Темные глаза женщины вспыхнули, в них загорелся золотистый свет. Она встала. Глубоко вздохнула. От ее дыхания колыхнулся огонек свечи. Обошла стол, наклонилась над деньгами, провела по ним кончиками пальцев.
Капитан накрыл ее руку своей широкой ладонью.
— Но сначала верни себе невинность, — сказал он.
— Ты обещаешь? — И вскинула глаза.
— Да. Если ты действительно переспишь со служителем божьим.

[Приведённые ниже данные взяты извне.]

-- ==== Sys2Proof/Machine/Memory.lean ====
section
/-! DEFINITION. Device memory (spec/10_memory.md): the address map, windows, spill pages, write tags, retain copies, the
mirror, uncorrectable errors, path failures and partition resets. -/

namespace Sys2Proof.Machine

/-! ### Address map (R288 to R291) -/

/-- The quadrant die that owns an HBM3E address. -/
def hbmQuad (a : Nat) : Option Nat := if a < 0x9000000000 then some (a / 0x2400000000) else none

/-- Whether an address lies in the LPDDR5X range. -/
def inT2 (a : Nat) : Bool := decide (0x10000000000 ≤ a) && decide (a < 0x20000000000)

/-- Whether an address lies in spill space. -/
def inSpill (a : Nat) : Bool := decide (0x20000000000 ≤ a) && decide (a < 0x40000000000)

/-- The usable LPDDR5X size U (R290). -/
def usableT2 (s : State) : Nat := s.mem.installed.toNat * 2 ^ 30 * 8 / 9 / 4096 * 4096

/-- GiB. -/
def gib : Nat := 2 ^ 30

/-- The first byte of the LPDDR5X window part, as an offset (R290). -/
def t2WindowFirst (s : State) : Nat :=
  let l := getReg s 0x00070010
  64 * 2 ^ 20 + gib + bits l 31 16 * gib + bits l 15 0 * gib

/-- The end of the LPDDR5X window part, as an offset (R290). -/
def t2WindowEnd (s : State) : Nat :=
  let u := usableT2 s
  u - ceilDiv (u / 128) 4096 * 4096

/-- The end of the window part of a quadrant range, as an offset (R289). -/
def hbmWindowEnd (s : State) : Nat :=
  let l := getReg s 0x0007000C
  0x23B8000000 - bits l 15 8 * gib - bits l 7 0 * gib

/-- The stack of an HBM3E address (R289). -/
def stackOf (a : Nat) : Nat := 3 * (a / 0x2400000000) + (a % 0x2400000000 / 4096) % 3

/-- A 64-bit window value. -/
def winVal (s : State) (n off : Nat) : Nat :=
  (getReg s (winAddr n (off + 4))).toNat * 2 ^ 32 + (getReg s (winAddr n off)).toNat
/-- A window's base. -/
def winBase (s : State) (n : Nat) : Nat := winVal s n 0
/-- A window's length. -/
def winLen (s : State) (n : Nat) : Nat := winVal s n 8
/-- A window's attributes. -/
def winAttr (s : State) (n : Nat) : Word := getReg s (winAddr n 0x10)
/-- VALID. -/
def winValid (s : State) (n : Nat) : Bool := bit (winAttr s n) 31
/-- BACKING. -/
def winBacking (s : State) (n : Nat) : Bool := bit (winAttr s n) 4

/-- Whether window n is valid and holds all of `k` bytes from `a`; a window of length 0 holds nothing (R291). -/
def winHolds (s : State) (n a k : Nat) : Bool :=
  winValid s n && decide (0 < winLen s n) && decide (winBase s n ≤ a) && decide (a + k ≤ winBase s n + winLen s n)

/-- Whether `n` bytes from `a` lie within one part of device memory in which windows may lie (R289 to R291). -/
def inWindowPart (s : State) (a n : Nat) : Bool :=
  match hbmQuad a with
  | some q => decide (a + n ≤ 0x2400000000 * q + hbmWindowEnd s)
  | none =>
    if inT2 a then decide (0x10000000000 + t2WindowFirst s ≤ a) && decide (a + n ≤ 0x10000000000 + t2WindowEnd s)
    else inSpill a && decide (a + n ≤ 0x40000000000)

/-- A window that holds all of `k` bytes from `a` and whose attribute bit `b` is 1; a backing window admits only the
spill engine (R291, R292). -/
def window (s : State) (a k b : Nat) : Option Nat :=
  (List.range 64).find? (fun n => winHolds s n a k && bit (winAttr s n) b && !winBacking s n)

/-! ### Bytes -/

/-- Whether a byte lies in a span left as zero (R311). -/
def inZeroed (m : DevMem) (a : Nat) : Bool := m.zeroed.any (fun p => decide (p.1 ≤ a) && decide (a < p.1 + p.2))

/-- A byte of device memory: the byte written last, or a free value where nothing was written in the epoch (R431). -/
def memByte (s : State) (a : Nat) : Byte :=
  match SMap.get none s.mem.bytes a with
  | some b => b
  | none => if inZeroed s.mem a then 0 else Config.undefinedByte s.epoch a

/-- `n` bytes of device memory. -/
def memRead (s : State) (a n : Nat) : List Byte := (List.range n).map (fun i => memByte s (a + i))

/-- Writes one byte, keeping the canonical form. -/
def putByte (m : DevMem) (a : Nat) (b : Byte) : DevMem :=
  { m with bytes := SMap.set none m.bytes a (if b = 0 ∧ inZeroed m a then none else some b) }

/-- Unlists the bytes that are 0 where an unlisted byte reads 0. -/
def settleZeros (m : DevMem) : DevMem :=
  { m with bytes := m.bytes.filter (fun p => !(decide (p.2 = some 0) && inZeroed m p.1)) }

/-- Writes bytes from `a`. -/
def memWrite (s : State) (a : Nat) (l : List Byte) : State :=
  { s with mem := ((List.range l.length).zip l).foldl (fun m p => putByte m (a + p.1) p.2) s.mem }

/-- The listed bytes of a 4 KiB block. -/
def blockOf (m : List (Nat × Option Byte)) (b : Nat) : List (Nat × Option Byte) := m.filter (fun p => p.1 / 4096 == b)

/-- Replaces the bytes of a 4 KiB block. -/
def putBlock (m : List (Nat × Option Byte)) (b : Nat) (l : List (Nat × Option Byte)) : List (Nat × Option Byte) :=
  l.foldl (fun m p => SMap.set none m p.1 p.2) (m.filter (fun p => p.1 / 4096 != b))

/-- The CRC-32C of a block (R302). -/
def blockCheck (s : State) (b : Nat) : Word := crc32c (memRead s (4096 * b) 4096)

/-- A block's tag (R297). -/
def getTag (s : State) (b : Nat) : WriteTag := SMap.get {} s.mem.tags b
/-- Replaces a block's tag. -/
def setTag (s : State) (b : Nat) (x : WriteTag) : State :=
  { s with mem := { s.mem with tags := SMap.set {} s.mem.tags b x } }

/-- Updates the check value of a block that holds one (R302). -/
def updateCheck (s : State) (b : Nat) : State :=
  match (getTag s b).check with
  | some _ => setTag s b { getTag s b with check := some (blockCheck s b) }
  | none => s

/-- Gives a block a check value at its first whole-block movement (R302). -/
def giveCheck (s : State) (b : Nat) : State :=
  match (getTag s b).check with
  | some _ => s
  | none => setTag s b { getTag s b with check := some (blockCheck s b) }

/-- The blocks that `n` bytes from `a` touch. -/
def blocksOf (a n : Nat) : List Nat :=
  (List.range ((a + n - 1) / 4096 + 1 - a / 4096)).map (fun i => a / 4096 + i)

/-- The blocks that `n` bytes from `a` cover whole. -/
def wholeBlocks (a n : Nat) : List Nat :=
  (List.range ((a + n) / 4096 - ceilDiv a 4096)).map (fun i => ceilDiv a 4096 + i)

/-! ### Spill pages (R295) -/

/-- The pages that an HBM spill pool holds. -/
def hbmPoolPages (s : State) : Nat := bits (getReg s 0x0007000C) 7 0 * 512
/-- The pages that the LPDDR5X spill pool holds. -/
def t2PoolPages (s : State) : Nat := bits (getReg s 0x00070010) 15 0 * 512

/-- The pages placed at a place. -/
def placed (s : State) (p : Placement) : Nat := (s.mem.spill.filter (fun x => x.2 == p)).length

/-- The place of a page, if it has one. -/
def placeOf (s : State) (page : Nat) : Option Placement := (s.mem.spill.find? (fun x => x.1 == page)).map (·.2)

/-- Where a first touch from quadrant die q places a page (R295). -/
def choosePlace (s : State) (q : Nat) : Option Placement :=
  let pools := q :: (List.range 4).filter (fun i => i != q)
  match pools.find? (fun i => decide (placed s (.hbm i) < hbmPoolPages s)) with
  | some i => some (.hbm i)
  | none => if placed s .t2 < t2PoolPages s then some .t2 else none

/-- The mirror's image of a spill page that is placed in HBM: what RDMA wrote to the page before its first touch goes into it with the page
(R306; log 79). -/
def imagePage (m : DevMem) (page : Nat) : List (Nat × Option Byte) :=
  (m.bytes.filter (fun p => p.1 / 2 ^ 21 == page)).foldl (fun l p => SMap.set none l p.1 p.2)
    (m.mirror.filter (fun p => p.1 / 2 ^ 21 != page))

Капитан повернулся к Иеронимусу, которого все это время демонстративно не замечал, и впервые за вечер посмотрел ему в глаза.
— Наш капеллан тебе подойдет?
Женщина наконец решилась взглянуть на монаха.
— Да… если у него есть все, что у других мужчин.
— Вы ведь не откажете бедной девушке, святой отец? — чрезвычайно вежливо спросил капитан у монаха. И надвинувшись всем своим внушительным телом, прибавил угрожающе: — Тебе ведь еще не оторвали яйца, святоша?
— Не оторвали, — сказал Иеронимус, еле заметно улыбнувшись.
— Ну так сделай любезность Хильдегунде. Посмотри, какая она славная да хорошенькая. И безотказная, можешь поверить.
Капитан взял женщину за плечо и сильно дернул за ворот платья, открывая маленькие острые груди. Иеронимус протянул руку и коснулся их ладонью — осторожно, как будто боялся уколоться.
Агильберт следил за ним, едва не облизываясь.
— Сколько на тебя гляжу, святой отец, столько удивляюсь, — заметил он. — Впервые встречаю такого монаха.
— Мне нравится твоя подружка, — сказал монах. — Она благочестива и набожна. Почему бы не помочь ей ступить на путь добродетели?
Все присутствующие снова захохотали, но Агильберт заметил, что Иеронимус говорит вполне серьезно, и потому даже не улыбнулся.
Монах неторопливо снял рясу и остался в чем мать родила. Оказался он крепкого тяжеловесного сложения, с намечающимся брюшком.
Капитан смерил его взглядом с ног до головы, одобрительно хмыкнул и сдернул с девицы юбку одним быстрым движением.
Женщина тихо ахнула, прикрылась рукой.
— Что… прямо здесь? — спросила она в ужасе.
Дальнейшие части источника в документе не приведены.